WORK TASK
Track down every line below that holds "homeWaits" and copy it.

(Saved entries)
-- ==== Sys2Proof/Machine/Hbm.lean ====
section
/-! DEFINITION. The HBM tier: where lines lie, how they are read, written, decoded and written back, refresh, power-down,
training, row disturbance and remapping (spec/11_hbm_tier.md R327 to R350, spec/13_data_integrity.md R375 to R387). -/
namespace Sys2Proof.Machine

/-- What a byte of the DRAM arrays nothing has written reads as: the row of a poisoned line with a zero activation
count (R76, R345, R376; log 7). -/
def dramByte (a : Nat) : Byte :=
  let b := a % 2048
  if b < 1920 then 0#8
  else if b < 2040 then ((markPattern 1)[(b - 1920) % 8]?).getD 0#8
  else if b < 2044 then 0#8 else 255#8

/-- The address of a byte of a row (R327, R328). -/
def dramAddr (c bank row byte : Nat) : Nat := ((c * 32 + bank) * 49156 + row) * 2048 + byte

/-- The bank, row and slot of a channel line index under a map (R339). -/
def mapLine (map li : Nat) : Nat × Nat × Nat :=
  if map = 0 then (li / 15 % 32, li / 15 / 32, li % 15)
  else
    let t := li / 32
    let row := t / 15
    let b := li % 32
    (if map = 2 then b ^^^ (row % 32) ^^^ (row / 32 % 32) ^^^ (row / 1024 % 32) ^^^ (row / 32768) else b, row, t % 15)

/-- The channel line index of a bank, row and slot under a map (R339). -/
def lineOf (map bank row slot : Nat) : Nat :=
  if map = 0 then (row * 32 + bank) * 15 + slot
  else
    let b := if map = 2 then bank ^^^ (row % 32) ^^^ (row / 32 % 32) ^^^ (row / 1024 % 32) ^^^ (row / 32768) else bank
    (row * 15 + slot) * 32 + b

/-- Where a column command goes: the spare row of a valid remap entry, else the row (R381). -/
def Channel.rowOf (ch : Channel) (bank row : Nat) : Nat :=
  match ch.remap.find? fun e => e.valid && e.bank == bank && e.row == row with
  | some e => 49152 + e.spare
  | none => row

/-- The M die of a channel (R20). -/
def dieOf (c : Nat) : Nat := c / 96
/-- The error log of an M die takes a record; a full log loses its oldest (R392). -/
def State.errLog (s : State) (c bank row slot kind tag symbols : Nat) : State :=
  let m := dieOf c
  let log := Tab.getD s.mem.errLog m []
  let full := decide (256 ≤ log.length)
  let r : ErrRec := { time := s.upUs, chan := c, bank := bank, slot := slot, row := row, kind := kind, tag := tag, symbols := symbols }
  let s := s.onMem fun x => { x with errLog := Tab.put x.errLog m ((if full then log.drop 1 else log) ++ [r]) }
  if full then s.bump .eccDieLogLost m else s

==

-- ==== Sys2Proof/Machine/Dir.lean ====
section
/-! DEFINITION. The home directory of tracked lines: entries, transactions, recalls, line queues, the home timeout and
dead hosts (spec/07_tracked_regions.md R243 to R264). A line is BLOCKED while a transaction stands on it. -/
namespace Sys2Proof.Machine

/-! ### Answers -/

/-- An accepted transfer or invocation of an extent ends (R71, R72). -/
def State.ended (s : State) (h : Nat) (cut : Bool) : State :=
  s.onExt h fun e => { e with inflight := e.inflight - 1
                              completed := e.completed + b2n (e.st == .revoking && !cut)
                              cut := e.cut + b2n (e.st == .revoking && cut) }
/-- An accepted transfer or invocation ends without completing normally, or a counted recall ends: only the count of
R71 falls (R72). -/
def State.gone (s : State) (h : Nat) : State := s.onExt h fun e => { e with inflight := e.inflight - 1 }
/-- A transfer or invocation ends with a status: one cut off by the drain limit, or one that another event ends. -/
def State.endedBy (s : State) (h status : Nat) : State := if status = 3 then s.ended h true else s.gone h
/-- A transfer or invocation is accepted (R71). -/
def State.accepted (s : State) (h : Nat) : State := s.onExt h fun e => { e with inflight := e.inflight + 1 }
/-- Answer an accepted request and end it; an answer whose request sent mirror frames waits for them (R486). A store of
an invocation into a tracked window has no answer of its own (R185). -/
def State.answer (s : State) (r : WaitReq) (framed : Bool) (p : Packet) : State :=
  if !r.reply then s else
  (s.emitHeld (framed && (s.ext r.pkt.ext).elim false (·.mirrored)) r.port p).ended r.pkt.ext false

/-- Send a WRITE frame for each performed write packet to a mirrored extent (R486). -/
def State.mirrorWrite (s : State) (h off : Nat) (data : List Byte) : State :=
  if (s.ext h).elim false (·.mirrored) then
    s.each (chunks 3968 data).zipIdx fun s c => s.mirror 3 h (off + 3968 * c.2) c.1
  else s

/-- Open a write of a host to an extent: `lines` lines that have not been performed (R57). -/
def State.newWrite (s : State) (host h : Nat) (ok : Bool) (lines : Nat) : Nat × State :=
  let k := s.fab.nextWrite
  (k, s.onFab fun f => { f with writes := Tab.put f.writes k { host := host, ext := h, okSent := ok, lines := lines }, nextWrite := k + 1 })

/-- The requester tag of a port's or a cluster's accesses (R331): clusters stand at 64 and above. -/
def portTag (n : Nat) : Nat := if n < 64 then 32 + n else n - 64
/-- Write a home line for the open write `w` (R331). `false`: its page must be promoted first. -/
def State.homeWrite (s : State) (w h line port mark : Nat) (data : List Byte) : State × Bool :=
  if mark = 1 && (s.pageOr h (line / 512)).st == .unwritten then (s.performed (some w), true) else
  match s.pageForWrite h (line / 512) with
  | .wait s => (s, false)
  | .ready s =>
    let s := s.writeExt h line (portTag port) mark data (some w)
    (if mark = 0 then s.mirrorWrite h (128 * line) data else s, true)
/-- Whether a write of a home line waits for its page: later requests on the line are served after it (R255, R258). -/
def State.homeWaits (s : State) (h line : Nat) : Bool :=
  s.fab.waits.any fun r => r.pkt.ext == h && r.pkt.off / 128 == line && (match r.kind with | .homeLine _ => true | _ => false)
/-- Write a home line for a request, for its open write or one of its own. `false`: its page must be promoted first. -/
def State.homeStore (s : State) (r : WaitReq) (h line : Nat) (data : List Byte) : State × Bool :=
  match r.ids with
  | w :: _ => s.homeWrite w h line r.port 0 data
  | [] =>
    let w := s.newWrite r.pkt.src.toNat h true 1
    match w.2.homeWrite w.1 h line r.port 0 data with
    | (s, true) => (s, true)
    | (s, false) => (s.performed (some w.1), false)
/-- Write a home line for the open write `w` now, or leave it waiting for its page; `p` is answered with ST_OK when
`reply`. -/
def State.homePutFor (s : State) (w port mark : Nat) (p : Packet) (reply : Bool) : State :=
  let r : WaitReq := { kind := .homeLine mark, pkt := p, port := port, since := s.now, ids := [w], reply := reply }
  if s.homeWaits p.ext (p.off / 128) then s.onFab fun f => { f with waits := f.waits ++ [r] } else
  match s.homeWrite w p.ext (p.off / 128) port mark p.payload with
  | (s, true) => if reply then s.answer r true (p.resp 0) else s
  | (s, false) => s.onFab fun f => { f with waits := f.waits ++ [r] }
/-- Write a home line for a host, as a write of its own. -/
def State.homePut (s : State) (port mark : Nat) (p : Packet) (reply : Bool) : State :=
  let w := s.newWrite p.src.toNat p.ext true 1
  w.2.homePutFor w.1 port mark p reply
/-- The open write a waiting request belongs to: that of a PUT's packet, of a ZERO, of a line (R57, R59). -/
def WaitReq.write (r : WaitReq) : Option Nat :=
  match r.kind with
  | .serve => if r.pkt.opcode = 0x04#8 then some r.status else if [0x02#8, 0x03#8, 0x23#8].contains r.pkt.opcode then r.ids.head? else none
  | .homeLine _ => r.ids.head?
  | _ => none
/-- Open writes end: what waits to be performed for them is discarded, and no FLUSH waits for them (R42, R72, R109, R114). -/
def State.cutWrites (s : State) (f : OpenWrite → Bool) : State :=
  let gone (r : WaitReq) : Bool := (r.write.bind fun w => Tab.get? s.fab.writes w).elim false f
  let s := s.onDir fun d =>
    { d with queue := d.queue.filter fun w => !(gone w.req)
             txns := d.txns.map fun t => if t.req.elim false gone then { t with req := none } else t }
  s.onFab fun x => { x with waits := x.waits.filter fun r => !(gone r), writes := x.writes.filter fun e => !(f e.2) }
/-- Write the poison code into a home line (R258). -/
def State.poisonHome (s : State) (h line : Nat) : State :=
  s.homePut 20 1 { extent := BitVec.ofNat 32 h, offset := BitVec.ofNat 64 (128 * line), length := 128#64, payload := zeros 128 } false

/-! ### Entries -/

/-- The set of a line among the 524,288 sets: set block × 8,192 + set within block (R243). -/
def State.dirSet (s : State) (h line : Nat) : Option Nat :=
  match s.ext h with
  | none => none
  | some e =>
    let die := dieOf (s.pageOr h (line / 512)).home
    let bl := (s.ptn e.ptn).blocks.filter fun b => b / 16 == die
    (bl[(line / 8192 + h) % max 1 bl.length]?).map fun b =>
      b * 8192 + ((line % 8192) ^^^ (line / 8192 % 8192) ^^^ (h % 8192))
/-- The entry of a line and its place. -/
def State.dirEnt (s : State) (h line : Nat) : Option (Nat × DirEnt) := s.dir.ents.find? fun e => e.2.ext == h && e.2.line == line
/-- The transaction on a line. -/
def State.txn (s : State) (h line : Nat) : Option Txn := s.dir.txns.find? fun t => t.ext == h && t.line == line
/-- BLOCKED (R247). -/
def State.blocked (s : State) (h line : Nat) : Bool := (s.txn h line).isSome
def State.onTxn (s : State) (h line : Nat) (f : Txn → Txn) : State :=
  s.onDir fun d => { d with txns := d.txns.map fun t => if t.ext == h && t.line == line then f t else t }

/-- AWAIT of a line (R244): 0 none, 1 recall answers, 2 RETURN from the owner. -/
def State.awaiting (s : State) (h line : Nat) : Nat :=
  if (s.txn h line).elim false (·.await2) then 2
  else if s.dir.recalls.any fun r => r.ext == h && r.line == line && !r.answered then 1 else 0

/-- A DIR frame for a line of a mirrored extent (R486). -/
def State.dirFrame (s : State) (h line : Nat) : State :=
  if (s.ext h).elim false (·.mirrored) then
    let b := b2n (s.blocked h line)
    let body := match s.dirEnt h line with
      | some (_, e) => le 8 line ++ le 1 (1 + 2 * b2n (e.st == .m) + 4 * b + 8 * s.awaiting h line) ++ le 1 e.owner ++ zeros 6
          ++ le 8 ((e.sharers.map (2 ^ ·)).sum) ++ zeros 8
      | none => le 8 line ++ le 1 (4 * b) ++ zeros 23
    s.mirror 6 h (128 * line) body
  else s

EXERCISE RESPONSE
def State.homeWaits (s : State) (h line : Nat) : Bool :=
  if s.homeWaits p.ext (p.off / 128) then s.onFab fun f => { f with waits := f.waits ++ [r] } else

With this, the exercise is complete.